/-! ### onHw -/

@[simp] theorem State.onHw_regs (f : Hw → Hw) : (s.onHw f).regs = s.regs := rfl
@[simp] theorem State.onHw_live (f : Hw → Hw) : (s.onHw f).live = s.live := rfl
@[simp] theorem State.onHw_mem (f : Hw → Hw) : (s.onHw f).mem = s.mem := rfl
@[simp] theorem State.onHw_lines (f : Hw → Hw) : (s.onHw f).lines = s.lines := rfl
@[simp] theorem State.onHw_leaves (f : Hw → Hw) : (s.onHw f).leaves = s.leaves := rfl
@[simp] theorem State.onHw_remap (f : Hw → Hw) : (s.onHw f).remap = s.remap := rfl
@[simp] theorem State.onHw_restore (f : Hw → Hw) : (s.onHw f).restore = s.restore := rfl
@[simp] theorem State.onHw_leafRst (f : Hw → Hw) : (s.onHw f).leafRst = s.leafRst := rfl
@[simp] theorem State.onHw_bells (f : Hw → Hw) : (s.onHw f).bells = s.bells := rfl
@[simp] theorem State.onHw_fetched (f : Hw → Hw) : (s.onHw f).fetched = s.fetched := rfl
@[simp] theorem State.onHw_fence (f : Hw → Hw) : (s.onHw f).fence = s.fence := rfl
@[simp] theorem State.onHw_cmds (f : Hw → Hw) : (s.onHw f).cmds = s.cmds := rfl
@[simp] theorem State.onHw_knots (f : Hw → Hw) : (s.onHw f).knots = s.knots := rfl
@[simp] theorem State.onHw_mirrors (f : Hw → Hw) : (s.onHw f).mirrors = s.mirrors := rfl
@[simp] theorem State.onHw_mirrorLog (f : Hw → Hw) : (s.onHw f).mirrorLog = s.mirrorLog := rfl
@[simp] theorem State.onHw_granules (f : Hw → Hw) : (s.onHw f).granules = s.granules := rfl
@[simp] theorem State.onHw_kops (f : Hw → Hw) : (s.onHw f).kops = s.kops := rfl
@[simp] theorem State.onHw_fires (f : Hw → Hw) : (s.onHw f).fires = s.fires := rfl
@[simp] theorem State.onHw_ni (f : Hw → Hw) : (s.onHw f).ni = s.ni := rfl
@[simp] theorem State.onHw_coll (f : Hw → Hw) : (s.onHw f).coll = s.coll := rfl
@[simp] theorem State.onHw_limbs (f : Hw → Hw) : (s.onHw f).limbs = s.limbs := rfl
@[simp] theorem State.onHw_stands (f : Hw → Hw) : (s.onHw f).stands = s.stands := rfl
@[simp] theorem State.onHw_hbm (f : Hw → Hw) : (s.onHw f).hbm = s.hbm := rfl
@[simp] theorem State.onHw_keys (f : Hw → Hw) : (s.onHw f).keys = s.keys := rfl
@[simp] theorem State.onHw_clk (f : Hw → Hw) : (s.onHw f).clk = s.clk := rfl
@[simp] theorem State.onHw_pwr (f : Hw → Hw) : (s.onHw f).pwr = s.pwr := rfl
@[simp] theorem State.onHw_boot (f : Hw → Hw) : (s.onHw f).boot = s.boot := rfl
@[simp] theorem State.onHw_fw (f : Hw → Hw) : (s.onHw f).fw = s.fw := rfl
@[simp] theorem State.onHw_obs (f : Hw → Hw) : (s.onHw f).obs = s.obs := rfl
@[simp] theorem State.onHw_pcie (f : Hw → Hw) : (s.onHw f).pcie = s.pcie := rfl
@[simp] theorem State.onHw_i3c (f : Hw → Hw) : (s.onHw f).i3c = s.i3c := rfl
@[simp] theorem State.onHw_pins (f : Hw → Hw) : (s.onHw f).pins = s.pins := rfl
@[simp] theorem State.onHw_fuses (f : Hw → Hw) : (s.onHw f).fuses = s.fuses := rfl
@[simp] theorem State.onHw_out (f : Hw → Hw) : (s.onHw f).out = s.out := rfl
@[simp] theorem State.onHw_free (f : Hw → Hw) : (s.onHw f).free = s.free := rfl
@[simp] theorem State.onHw_pending (f : Hw → Hw) : (s.onHw f).pending = s.pending := rfl

/-! ### onFw -/

@[simp] theorem State.onFw_regs (f : Fw → Fw) : (s.onFw f).regs = s.regs := rfl
@[simp] theorem State.onFw_live (f : Fw → Fw) : (s.onFw f).live = s.live := rfl
@[simp] theorem State.onFw_mem (f : Fw → Fw) : (s.onFw f).mem = s.mem := rfl
@[simp] theorem State.onFw_lines (f : Fw → Fw) : (s.onFw f).lines = s.lines := rfl
@[simp] theorem State.onFw_leaves (f : Fw → Fw) : (s.onFw f).leaves = s.leaves := rfl
@[simp] theorem State.onFw_remap (f : Fw → Fw) : (s.onFw f).remap = s.remap := rfl
@[simp] theorem State.onFw_restore (f : Fw → Fw) : (s.onFw f).restore = s.restore := rfl
@[simp] theorem State.onFw_leafRst (f : Fw → Fw) : (s.onFw f).leafRst = s.leafRst := rfl
@[simp] theorem State.onFw_bells (f : Fw → Fw) : (s.onFw f).bells = s.bells := rfl
@[simp] theorem State.onFw_fetched (f : Fw → Fw) : (s.onFw f).fetched = s.fetched := rfl
@[simp] theorem State.onFw_fence (f : Fw → Fw) : (s.onFw f).fence = s.fence := rfl
@[simp] theorem State.onFw_cmds (f : Fw → Fw) : (s.onFw f).cmds = s.cmds := rfl
@[simp] theorem State.onFw_knots (f : Fw → Fw) : (s.onFw f).knots = s.knots := rfl
@[simp] theorem State.onFw_mirrors (f : Fw → Fw) : (s.onFw f).mirrors = s.mirrors := rfl
@[simp] theorem State.onFw_mirrorLog (f : Fw → Fw) : (s.onFw f).mirrorLog = s.mirrorLog := rfl
@[simp] theorem State.onFw_granules (f : Fw → Fw) : (s.onFw f).granules = s.granules := rfl
@[simp] theorem State.onFw_kops (f : Fw → Fw) : (s.onFw f).kops = s.kops := rfl
@[simp] theorem State.onFw_fires (f : Fw → Fw) : (s.onFw f).fires = s.fires := rfl
@[simp] theorem State.onFw_ni (f : Fw → Fw) : (s.onFw f).ni = s.ni := rfl
@[simp] theorem State.onFw_coll (f : Fw → Fw) : (s.onFw f).coll = s.coll := rfl
@[simp] theorem State.onFw_limbs (f : Fw → Fw) : (s.onFw f).limbs = s.limbs := rfl
@[simp] theorem State.onFw_stands (f : Fw → Fw) : (s.onFw f).stands = s.stands := rfl
@[simp] theorem State.onFw_hbm (f : Fw → Fw) : (s.onFw f).hbm = s.hbm := rfl
@[simp] theorem State.onFw_keys (f : Fw → Fw) : (s.onFw f).keys = s.keys := rfl
@[simp] theorem State.onFw_clk (f : Fw → Fw) : (s.onFw f).clk = s.clk := rfl
@[simp] theorem State.onFw_pwr (f : Fw → Fw) : (s.onFw f).pwr = s.pwr := rfl
@[simp] theorem State.onFw_boot (f : Fw → Fw) : (s.onFw f).boot = s.boot := rfl
@[simp] theorem State.onFw_hw (f : Fw → Fw) : (s.onFw f).hw = s.hw := rfl
@[simp] theorem State.onFw_obs (f : Fw → Fw) : (s.onFw f).obs = s.obs := rfl
@[simp] theorem State.onFw_pcie (f : Fw → Fw) : (s.onFw f).pcie = s.pcie := rfl
@[simp] theorem State.onFw_i3c (f : Fw → Fw) : (s.onFw f).i3c = s.i3c := rfl
@[simp] theorem State.onFw_pins (f : Fw → Fw) : (s.onFw f).pins = s.pins := rfl
@[simp] theorem State.onFw_fuses (f : Fw → Fw) : (s.onFw f).fuses = s.fuses := rfl
@[simp] theorem State.onFw_out (f : Fw → Fw) : (s.onFw f).out = s.out := rfl
@[simp] theorem State.onFw_free (f : Fw → Fw) : (s.onFw f).free = s.free := rfl
@[simp] theorem State.onFw_pending (f : Fw → Fw) : (s.onFw f).pending = s.pending := rfl

/-! ### onObs -/

@[simp] theorem State.onObs_regs (f : Obs → Obs) : (s.onObs f).regs = s.regs := rfl
@[simp] theorem State.onObs_live (f : Obs → Obs) : (s.onObs f).live = s.live := rfl
@[simp] theorem State.onObs_mem (f : Obs → Obs) : (s.onObs f).mem = s.mem := rfl
@[simp] theorem State.onObs_lines (f : Obs → Obs) : (s.onObs f).lines = s.lines := rfl
@[simp] theorem State.onObs_leaves (f : Obs → Obs) : (s.onObs f).leaves = s.leaves := rfl
@[simp] theorem State.onObs_remap (f : Obs → Obs) : (s.onObs f).remap = s.remap := rfl
@[simp] theorem State.onObs_restore (f : Obs → Obs) : (s.onObs f).restore = s.restore := rfl
@[simp] theorem State.onObs_leafRst (f : Obs → Obs) : (s.onObs f).leafRst = s.leafRst := rfl
@[simp] theorem State.onObs_bells (f : Obs → Obs) : (s.onObs f).bells = s.bells := rfl
@[simp] theorem State.onObs_fetched (f : Obs → Obs) : (s.onObs f).fetched = s.fetched := rfl
@[simp] theorem State.onObs_fence (f : Obs → Obs) : (s.onObs f).fence = s.fence := rfl
@[simp] theorem State.onObs_cmds (f : Obs → Obs) : (s.onObs f).cmds = s.cmds := rfl
@[simp] theorem State.onObs_knots (f : Obs → Obs) : (s.onObs f).knots = s.knots := rfl
@[simp] theorem State.onObs_mirrors (f : Obs → Obs) : (s.onObs f).mirrors = s.mirrors := rfl
@[simp] theorem State.onObs_mirrorLog (f : Obs → Obs) : (s.onObs f).mirrorLog = s.mirrorLog := rfl
@[simp] theorem State.onObs_granules (f : Obs → Obs) : (s.onObs f).granules = s.granules := rfl
@[simp] theorem State.onObs_kops (f : Obs → Obs) : (s.onObs f).kops = s.kops := rfl
@[simp] theorem State.onObs_fires (f : Obs → Obs) : (s.onObs f).fires = s.fires := rfl
@[simp] theorem State.onObs_ni (f : Obs → Obs) : (s.onObs f).ni = s.ni := rfl
@[simp] theorem State.onObs_coll (f : Obs → Obs) : (s.onObs f).coll = s.coll := rfl
@[simp] theorem State.onObs_limbs (f : Obs → Obs) : (s.onObs f).limbs = s.limbs := rfl
@[simp] theorem State.onObs_stands (f : Obs → Obs) : (s.onObs f).stands = s.stands := rfl
@[simp] theorem State.onObs_hbm (f : Obs → Obs) : (s.onObs f).hbm = s.hbm := rfl
@[simp] theorem State.onObs_keys (f : Obs → Obs) : (s.onObs f).keys = s.keys := rfl
@[simp] theorem State.onObs_clk (f : Obs → Obs) : (s.onObs f).clk = s.clk := rfl
@[simp] theorem State.onObs_pwr (f : Obs → Obs) : (s.onObs f).pwr = s.pwr := rfl
@[simp] theorem State.onObs_boot (f : Obs → Obs) : (s.onObs f).boot = s.boot := rfl
@[simp] theorem State.onObs_hw (f : Obs → Obs) : (s.onObs f).hw = s.hw := rfl
@[simp] theorem State.onObs_fw (f : Obs → Obs) : (s.onObs f).fw = s.fw := rfl
@[simp] theorem State.onObs_pcie (f : Obs → Obs) : (s.onObs f).pcie = s.pcie := rfl
@[simp] theorem State.onObs_i3c (f : Obs → Obs) : (s.onObs f).i3c = s.i3c := rfl
@[simp] theorem State.onObs_pins (f : Obs → Obs) : (s.onObs f).pins = s.pins := rfl
@[simp] theorem State.onObs_fuses (f : Obs → Obs) : (s.onObs f).fuses = s.fuses := rfl
@[simp] theorem State.onObs_out (f : Obs → Obs) : (s.onObs f).out = s.out := rfl
@[simp] theorem State.onObs_free (f : Obs → Obs) : (s.onObs f).free = s.free := rfl
@[simp] theorem State.onObs_pending (f : Obs → Obs) : (s.onObs f).pending = s.pending := rfl

/-! ### onPcie -/

@[simp] theorem State.onPcie_regs (f : Pcie → Pcie) : (s.onPcie f).regs = s.regs := rfl
@[simp] theorem State.onPcie_live (f : Pcie → Pcie) : (s.onPcie f).live = s.live := rfl
@[simp] theorem State.onPcie_mem (f : Pcie → Pcie) : (s.onPcie f).mem = s.mem := rfl
@[simp] theorem State.onPcie_lines (f : Pcie → Pcie) : (s.onPcie f).lines = s.lines := rfl
@[simp] theorem State.onPcie_leaves (f : Pcie → Pcie) : (s.onPcie f).leaves = s.leaves := rfl
@[simp] theorem State.onPcie_remap (f : Pcie → Pcie) : (s.onPcie f).remap = s.remap := rfl
@[simp] theorem State.onPcie_restore (f : Pcie → Pcie) : (s.onPcie f).restore = s.restore := rfl
@[simp] theorem State.onPcie_leafRst (f : Pcie → Pcie) : (s.onPcie f).leafRst = s.leafRst := rfl
@[simp] theorem State.onPcie_bells (f : Pcie → Pcie) : (s.onPcie f).bells = s.bells := rfl
@[simp] theorem State.onPcie_fetched (f : Pcie → Pcie) : (s.onPcie f).fetched = s.fetched := rfl
@[simp] theorem State.onPcie_fence (f : Pcie → Pcie) : (s.onPcie f).fence = s.fence := rfl
@[simp] theorem State.onPcie_cmds (f : Pcie → Pcie) : (s.onPcie f).cmds = s.cmds := rfl
@[simp] theorem State.onPcie_knots (f : Pcie → Pcie) : (s.onPcie f).knots = s.knots := rfl
@[simp] theorem State.onPcie_mirrors (f : Pcie → Pcie) : (s.onPcie f).mirrors = s.mirrors := rfl
@[simp] theorem State.onPcie_mirrorLog (f : Pcie → Pcie) : (s.onPcie f).mirrorLog = s.mirrorLog := rfl
@[simp] theorem State.onPcie_granules (f : Pcie → Pcie) : (s.onPcie f).granules = s.granules := rfl
@[simp] theorem State.onPcie_kops (f : Pcie → Pcie) : (s.onPcie f).kops = s.kops := rfl
@[simp] theorem State.onPcie_fires (f : Pcie → Pcie) : (s.onPcie f).fires = s.fires := rfl
@[simp] theorem State.onPcie_ni (f : Pcie → Pcie) : (s.onPcie f).ni = s.ni := rfl
@[simp] theorem State.onPcie_coll (f : Pcie → Pcie) : (s.onPcie f).coll = s.coll := rfl
@[simp] theorem State.onPcie_limbs (f : Pcie → Pcie) : (s.onPcie f).limbs = s.limbs := rfl
@[simp] theorem State.onPcie_stands (f : Pcie → Pcie) : (s.onPcie f).stands = s.stands := rfl
@[simp] theorem State.onPcie_hbm (f : Pcie → Pcie) : (s.onPcie f).hbm = s.hbm := rfl
@[simp] theorem State.onPcie_keys (f : Pcie → Pcie) : (s.onPcie f).keys = s.keys := rfl
@[simp] theorem State.onPcie_clk (f : Pcie → Pcie) : (s.onPcie f).clk = s.clk := rfl
@[simp] theorem State.onPcie_pwr (f : Pcie → Pcie) : (s.onPcie f).pwr = s.pwr := rfl
@[simp] theorem State.onPcie_boot (f : Pcie → Pcie) : (s.onPcie f).boot = s.boot := rfl
@[simp] theorem State.onPcie_hw (f : Pcie → Pcie) : (s.onPcie f).hw = s.hw := rfl
@[simp] theorem State.onPcie_fw (f : Pcie → Pcie) : (s.onPcie f).fw = s.fw := rfl
@[simp] theorem State.onPcie_obs (f : Pcie → Pcie) : (s.onPcie f).obs = s.obs := rfl
@[simp] theorem State.onPcie_i3c (f : Pcie → Pcie) : (s.onPcie f).i3c = s.i3c := rfl
@[simp] theorem State.onPcie_pins (f : Pcie → Pcie) : (s.onPcie f).pins = s.pins := rfl
@[simp] theorem State.onPcie_fuses (f : Pcie → Pcie) : (s.onPcie f).fuses = s.fuses := rfl
@[simp] theorem State.onPcie_out (f : Pcie → Pcie) : (s.onPcie f).out = s.out := rfl
@[simp] theorem State.onPcie_free (f : Pcie → Pcie) : (s.onPcie f).free = s.free := rfl
@[simp] theorem State.onPcie_pending (f : Pcie → Pcie) : (s.onPcie f).pending = s.pending := rfl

Exercise brief
In the listing above, transcribe exactly everything from the line containing "(s.onPcie f).lines = s.lines := rfl" down to the line containing "(s.onPcie f).leafRst = s.leafRst := rfl", including both and nothing more.

The completed task
@[simp] theorem State.onPcie_lines (f : Pcie → Pcie) : (s.onPcie f).lines = s.lines := rfl
@[simp] theorem State.onPcie_leaves (f : Pcie → Pcie) : (s.onPcie f).leaves = s.leaves := rfl
@[simp] theorem State.onPcie_remap (f : Pcie → Pcie) : (s.onPcie f).remap = s.remap := rfl
@[simp] theorem State.onPcie_restore (f : Pcie → Pcie) : (s.onPcie f).restore = s.restore := rfl
@[simp] theorem State.onPcie_leafRst (f : Pcie → Pcie) : (s.onPcie f).leafRst = s.leafRst := rfl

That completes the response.